Grief

Grief is a strange thing. It comes at you when you least expect it. You think that you’re ok until you’re suddenly not. As awkward and uncomfortable as these moments can be, they are completely normal and ok. It’s not a sign that you’re unraveling. 

I had to remind myself of that today. I as grocery shopping and there was this little teapot flower pot with a small red flower planted in it. When I saw it I thought to myself that I should buy that for my Grandmother because she would love it. Then reality caught up with me and I was struck with the grief of her death. So, there I was in the grocery store, holding this little pot and crying. 

That’s how it is. Something will remind us of the person or the thing that we are grieving and the emotions come at us all over again. Grief is something that never really leaves you. It washes over you in waves. There are times that the tide is high and the feelings seem unbearable, like you might drown in them. Then the tide goes out and you feel like you’re alright, like maybe the grieving is finally done.  

When you have a chronic illness, you engage in grieving. You grieve for the healthy body you can no longer have, the independence and freedom you’ve lost, the jobs you can no longer take, the dreams that have slipped away and so much more. Like all grieving, this will come in waves.  

The first crashing wave hits when you are first diagnosed and told that you’re never going to get better. You struggle with the idea of what this means, adjust to this new image of yourself and get on with your life. But there will be other waves. Buying adaptive equipment can be one of these times. While it is freeing to now own something that will help you better function in your life, it is also a physical reminder of everything you’re grieving. 

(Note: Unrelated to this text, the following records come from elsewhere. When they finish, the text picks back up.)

-- ==== Sys2Proof/Proofs/AxisFaults.lean ====
section
/-!
PROOFS. An axis fault of a head port, and what follows it (R228).
-/
namespace Sys2Proof.Machine

open Sys2Proof

/-- From s to t the fault registers of port n and the number of beams are as before. -/
structure PortKept (n : Nat) (s t : State) : Prop where
  fault : t.rg P.HP_FAULT n = s.rg P.HP_FAULT n
  cause : t.rg P.HP_FAULT_CAUSE n = s.rg P.HP_FAULT_CAUSE n
  length : t.beams.length = s.beams.length

variable {n : Nat} {s t u : State}

theorem PortKept.refl (n : Nat) (s : State) : PortKept n s s := ⟨rfl, rfl, rfl⟩

theorem PortKept.trans (h : PortKept n s t) (k : PortKept n t u) : PortKept n s u :=
  ⟨k.fault.trans h.fault, k.cause.trans h.cause, k.length.trans h.length⟩

theorem PortKept.ite {c : Prop} [Decidable c] (h : PortKept n s t) (k : PortKept n s u) : PortKept n s (if c then t else u) := by
  split
  · exact h
  · exact k

/-- Neither the registers nor the beams change. -/
theorem PortKept.of_eq (hparams : t.params = s.params) (hstraps : t.straps = s.straps) (hlen : t.beams.length = s.beams.length) :
    PortKept n s t := by
  have hreg (p : Nat) : t.rg p n = s.rg p n := by simp only [State.rg, State.reg, hparams, hstraps]
  exact ⟨hreg _, hreg _, hlen⟩

theorem PortKept.logged (h : Logged s t) : PortKept n s t :=
  ⟨h.rg (by simp only [P.HP_FAULT, P.LOG_OVERWRITTEN]; omega) (by simp only [P.HP_FAULT, P.LOG_MERGES]; omega),
    h.rg (by simp only [P.HP_FAULT_CAUSE, P.LOG_OVERWRITTEN]; omega) (by simp only [P.HP_FAULT_CAUSE, P.LOG_MERGES]; omega),
    by rw [h.beams]⟩

/-- A register other than those two, told by its number within its class. -/
theorem PortKept.setReg (n : Nat) (s : State) {p : Nat} (v : Nat) (h4 : p % 2 ^ 16 ≠ 4) (h5 : p % 2 ^ 16 ≠ 5) :
    PortKept n s (s.setReg p v) :=
  ⟨s.reg_setReg_other _ _ v (by simp only [P.HP_FAULT]; omega), s.reg_setReg_other _ _ v (by simp only [P.HP_FAULT_CAUSE]; omega), rfl⟩

theorem PortKept.setRg (n : Nat) (s : State) {p : Nat} (i v : Nat) (h4 : p % 2 ^ 16 ≠ 4) (h5 : p % 2 ^ 16 ≠ 5) :
    PortKept n s (s.setRg p i v) :=
  .setReg n s v (by omega) (by omega)

theorem PortKept.updBeam (n : Nat) (s : State) (m : Nat) (f : Beam → Beam) : PortKept n s (s.updBeam m f) :=
  .of_eq rfl rfl (List.length_modify ..)

theorem PortKept.setHanded (n : Nat) (s : State) (m a : Nat) (on : Bool) : PortKept n s (s.setHanded m a on) :=
  .ite (.refl n s) ((PortKept.setRg n s _ _ (by decide) (by decide)).trans (.logged (Logged.record ..)))

theorem PortKept.endHanded (n : Nat) (s : State) (m : Nat) : PortKept n s (s.endHanded m) :=
  ((PortKept.setHanded n s m 0 false).trans (.setHanded n _ m 1 false)).trans (.setHanded n _ m 2 false)

theorem PortKept.updHead (n : Nat) (s : State) (m : Nat) (f : HeadPort → HeadPort) : PortKept n s (s.updHead m f) := .of_eq rfl rfl rfl

theorem PortKept.headTo (n : Nat) (s : State) (m dest cause : Nat) : PortKept n s (s.headTo m dest cause) := by
  unfold State.headTo
  exact .trans (.trans (.updHead n ..) (.setRg n _ _ _ (by decide) (by decide))) (.logged (Logged.record ..))

theorem PortKept.docEdge (n : Nat) (s : State) (id : Nat) : PortKept n s (s.docEdge id) := by
  rw [State.docEdge_eq]
  exact .of_eq rfl rfl rfl

theorem PortKept.faultOn (n : Nat) (s : State) (src cls code seq : Nat) : PortKept n s (s.faultOn src cls code seq) :=
  .ite (.of_eq rfl rfl rfl) (.of_eq rfl rfl rfl)

theorem PortKept.bumpErr (n : Nat) (s : State) (src : Nat) : PortKept n s (s.bumpErr src) :=
  .setReg n s _ (by simp only [P.BLK_ERR_COUNT]; omega) (by simp only [P.BLK_ERR_COUNT]; omega)

/-- A degraded fault is counted, recorded and put in effect. -/
theorem PortKept.raiseFault (n : Nat) (s : State) (src code : Nat) (p : List Byte) : PortKept n s (s.raiseFault src code p clsDegraded) := by
  unfold State.raiseFault State.blockEscalate
  rw [if_pos (Nat.le_refl _)]
  exact .trans (.trans (.trans (.logged (Logged.record ..)) (.bumpErr n ..)) (.logged (Logged.recordC ..))) (.faultOn n ..)

theorem PortKept.endHold (n : Nat) (s : State) (m : Nat) : PortKept n s (s.endHold m) :=
  .trans (.ite (.setRg n s _ _ (by decide) (by decide)) (.refl n s)) (.updBeam n ..)

theorem PortKept.releaseSegs (n : Nat) (s : State) (m : Nat) (t : TS) (which : Nat → Bool) : PortKept n s (s.releaseSegs m t which) :=
  .of_eq rfl rfl rfl

theorem PortKept.releaseLeases (n : Nat) (s : State) (m : Nat) (t : TS) : PortKept n s (s.releaseLeases m t) := by
  unfold State.releaseLeases
  exact .trans (.trans (.releaseSegs n ..) (.endHold n ..)) (.updBeam n ..)

theorem PortKept.zoneCloses (n : Nat) (s : State) (m : Nat) (t : Int) : PortKept n s (s.zoneCloses m t) := .of_eq rfl rfl rfl

theorem PortKept.put (n : Nat) (s : State) (o : Output) : PortKept n s (s.put o) := .of_eq rfl rfl rfl

theorem PortKept.forceGateLow (n : Nat) (s : State) (m : Nat) : PortKept n s (s.forceGateLow m) := by
  unfold State.forceGateLow
  exact .trans (.trans (.ite (.put n ..) (.refl n s)) (.zoneCloses n ..)) (.updBeam n ..)

theorem PortKept.beamTo (n : Nat) (s : State) (m dest cause : Nat) : PortKept n s (s.beamTo m dest cause) :=
  .trans (.trans (.updBeam n s m fun b => { b with st := dest }) (.logged (Logged.record ..))) (.docEdge n ..)

/-- A beam of the grade that goes to a state is in it. -/
theorem State.beamTo_st (s : State) {m : Nat} (dest cause : Nat) (h : m < s.beams.length) : ((s.beamTo m dest cause).beam m).st = dest := by
  have hbeam := s.beam_updBeam_same (fun b => { b with st := dest }) h
  rw [State.beamTo, State.docEdge_eq]
  exact (congrArg Beam.st ((Logged.record ..).beam m)).trans (congrArg Beam.st hbeam)

/-- What is done to a beam in RUN before it goes to its state of an interrupt leaves the registers of its port. -/
theorem State.interrupt_run {m : Nat} (cause : Nat) (hrun : (s.beam m).st = 3) :
    ∃ t, PortKept n s t ∧ s.interrupt m cause = t.beamTo m 5 cause := by
  unfold State.interrupt
  simp only [hrun, ne_eq, not_true_eq_false, if_false]
  refine ⟨_, ?_, rfl⟩
  refine .trans (.trans (.trans (.trans (.releaseLeases n ..) (.forceGateLow n ..)) (.setRg n _ _ _ (by decide) (by decide)))
    (.logged (Logged.record ..))) (.updBeam n ..)

/-- After an interrupt the registers of the port are kept and the beam is not in RUN. -/
theorem State.interrupt_out (s : State) {m : Nat} (cause : Nat) (h : m < s.beams.length) :
    PortKept n s (s.interrupt m cause) ∧ ((s.interrupt m cause).beam m).st ≠ 3 := by
  by_cases hrun : (s.beam m).st = 3
  · obtain ⟨t, hkept, heq⟩ := State.interrupt_run (n := n) cause hrun
    rw [heq]
    refine ⟨hkept.trans (.beamTo n ..), ?_⟩
    rw [t.beamTo_st 5 cause (hkept.length ▸ h)]
    decide
  · rw [show s.interrupt m cause = s from if_pos hrun]
    exact ⟨.refl n s, hrun⟩

/-- What a first fault sets, and what it does to the beam. -/
theorem State.axisFault_first {causes axes : Nat} (hcauses : causes ≠ 0) (hfirst : s.rg P.HP_FAULT n = 0) :
    ∃ t u src p, PortKept n s t ∧
      PortKept n (t.setRg P.HP_FAULT_CAUSE n (Nat.lor (s.rg P.HP_FAULT_CAUSE n) (causes + axes * 2 ^ 16))) u ∧
      s.axisFault n causes axes = ((u.setRg P.HP_FAULT n 1).raiseFault src 0x1402 p clsDegraded).interrupt n 6 := by
  have hnew : ¬ (causes = 0 ∨ ((!(s.rg P.HP_FAULT n = 0 : Bool)) &&
      (Nat.lor (s.rg P.HP_FAULT_CAUSE n) (causes + axes * 2 ^ 16) = s.rg P.HP_FAULT_CAUSE n : Bool)) = true) := by
    simp [hcauses, hfirst]
  refine ⟨if causes ≠ 0 ∧ (s.head n).state = 3 then s.headTo n 4 (if bit causes 2 then 4 else 0) else s, _, _, _, ?_, ?_,
    (if_neg hnew).trans (if_pos hfirst)⟩
  · exact .ite (.headTo n ..) (.refl n s)
  · exact .endHanded n ..

/-- Settles O34: the two registers are written once each, and nothing after them touches them. -/
theorem axisFaultSets : Obligations.AxisFaultSets := by
  intro s n causes axes _ hcauses hlt haxes hfirst hold hn
  obtain ⟨t, u, src, p, ht, hu, heq⟩ := State.axisFault_first (axes := axes) hcauses hfirst
  have hraise := PortKept.raiseFault n (u.setRg P.HP_FAULT n 1) src 0x1402 p
  have hlen : n < ((u.setRg P.HP_FAULT n 1).raiseFault src 0x1402 p clsDegraded).beams.length :=
    (hraise.length.trans (hu.length.trans ht.length)).symm ▸ hn
  obtain ⟨hkept, hst⟩ := State.interrupt_out (n := n) _ 6 hlen
  rw [← heq] at hkept hst
  generalize s.axisFault n causes axes = s' at hkept hst ⊢
  have hall := hraise.trans hkept
  refine ⟨?_, ?_, hst⟩
  · rw [hall.fault]
    exact State.reg_setReg_same u _ 1
  · have hbound : Nat.lor (s.rg P.HP_FAULT_CAUSE n) (causes + axes * 2 ^ 16) < 2 ^ 32 := Nat.or_lt_two_pow hold (by omega)
    rw [hall.cause, show (u.setRg P.HP_FAULT n 1).rg P.HP_FAULT_CAUSE n = u.rg P.HP_FAULT_CAUSE n from
      State.reg_setReg_other u _ _ 1 (by simp only [P.HP_FAULT, P.HP_FAULT_CAUSE]; omega), hu.cause]
    exact (State.reg_setReg_same t _ _).trans (Nat.mod_eq_of_lt hbound)

end Sys2Proof.Machine
end

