-- ==== Sys2Proof/Machine/Flags.lean ====
section
/-! DEFINITION. Sets and counters: the attention causes with the latch, mask and interrupt line (R175, R176), the
guard-reason set (section 2.5), and the counters that stop at 127 (R13, R110). -/

namespace Sys2Proof.Machine

/-! ### Attention (R175, R176, 11.1) -/

/-- The seven causes. -/
inductive Cause
  | result | head | line | clock | chain | bus | capacity
  deriving DecidableEq, Repr

/-- The set with one cause added. -/
def Causes.add (c : Causes) : Cause → Causes
  | .result => { c with result := true }
  | .head => { c with head := true }
  | .line => { c with line := true }
  | .clock => { c with clock := true }
  | .chain => { c with chain := true }
  | .bus => { c with bus := true }
  | .capacity => { c with capacity := true }

/-- The causes of both sets. -/
def Causes.inter (c d : Causes) : Causes :=
  ⟨c.result && d.result, c.head && d.head, c.line && d.line, c.clock && d.clock, c.chain && d.chain, c.bus && d.bus,
    c.capacity && d.capacity⟩

/-- The causes of the first set that are not in the second. -/
def Causes.minus (c d : Causes) : Causes :=
  ⟨c.result && !d.result, c.head && !d.head, c.line && !d.line, c.clock && !d.clock, c.chain && !d.chain,
    c.bus && !d.bus, c.capacity && !d.capacity⟩

/-- Attention cause bits of a register (11.1). -/
def Causes.toWord (c : Causes) : Word :=
  BitVec.ofNat 32 (c.result.toNat + 2 * c.head.toNat + 4 * c.line.toNat + 8 * c.clock.toNat + 16 * c.chain.toNat +
    32 * c.bus.toNat + 64 * c.capacity.toNat)

/-- The causes that bits 0 to 6 of a register name (R178). -/
def Causes.ofWord (w : Word) : Causes :=
  ⟨w.getLsbD 0, w.getLsbD 1, w.getLsbD 2, w.getLsbD 3, w.getLsbD 4, w.getLsbD 5, w.getLsbD 6⟩

/-- Latching a cause (R175). -/
def State.latchCause (s : State) (c : Cause) : State :=
  { s with regs := { s.regs with latch := s.regs.latch.add c } }

/-- The interrupt line is asserted while the latch holds a cause the mask allows (R176). -/
def State.interruptLine (s : State) : Bool :=
  decide (s.regs.latch.inter s.regs.mask ≠ Causes.empty)

/-! ### Guard reasons (section 2.5) -/

/-- No reason to keep the head dark. -/
def Guard.isEmpty (g : Guard) : Bool :=
  !g.transit && !g.parked && !g.blackout && !g.fault

/-- Guard-reason bits of a head mirror entry (11.1). -/
def Guard.toNat (g : Guard) : Nat :=
  g.transit.toNat + 2 * g.parked.toNat + 4 * g.blackout.toNat + 8 * g.fault.toNat

/-! ### Counters (R13, R110) -/

/-- Count one more: at 127 the counter stays and its overflow flag is set. -/
def Counter.bump (c : Counter) : Counter :=
  if c.count < Config.counterTop then { c with count := c.count + 1 } else { c with overflow := true }

/-- A counter reset. -/
def Counter.zero : Counter := ⟨0, false⟩

end Sys2Proof.Machine
end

Every human experiences grief. We all have losses and struggles that add water to this difficult ocean. Be kind to yourself as you ride these waves. Your grief is always valid. It doesn’t matter if no one else understands why you are crying over a little teapot flower. Don’t compare your grief to anyone else’s. Each ocean is unique and filled with different creatures. One is not greater then the other or more important. Each ocean is just as worthy as every other ocean.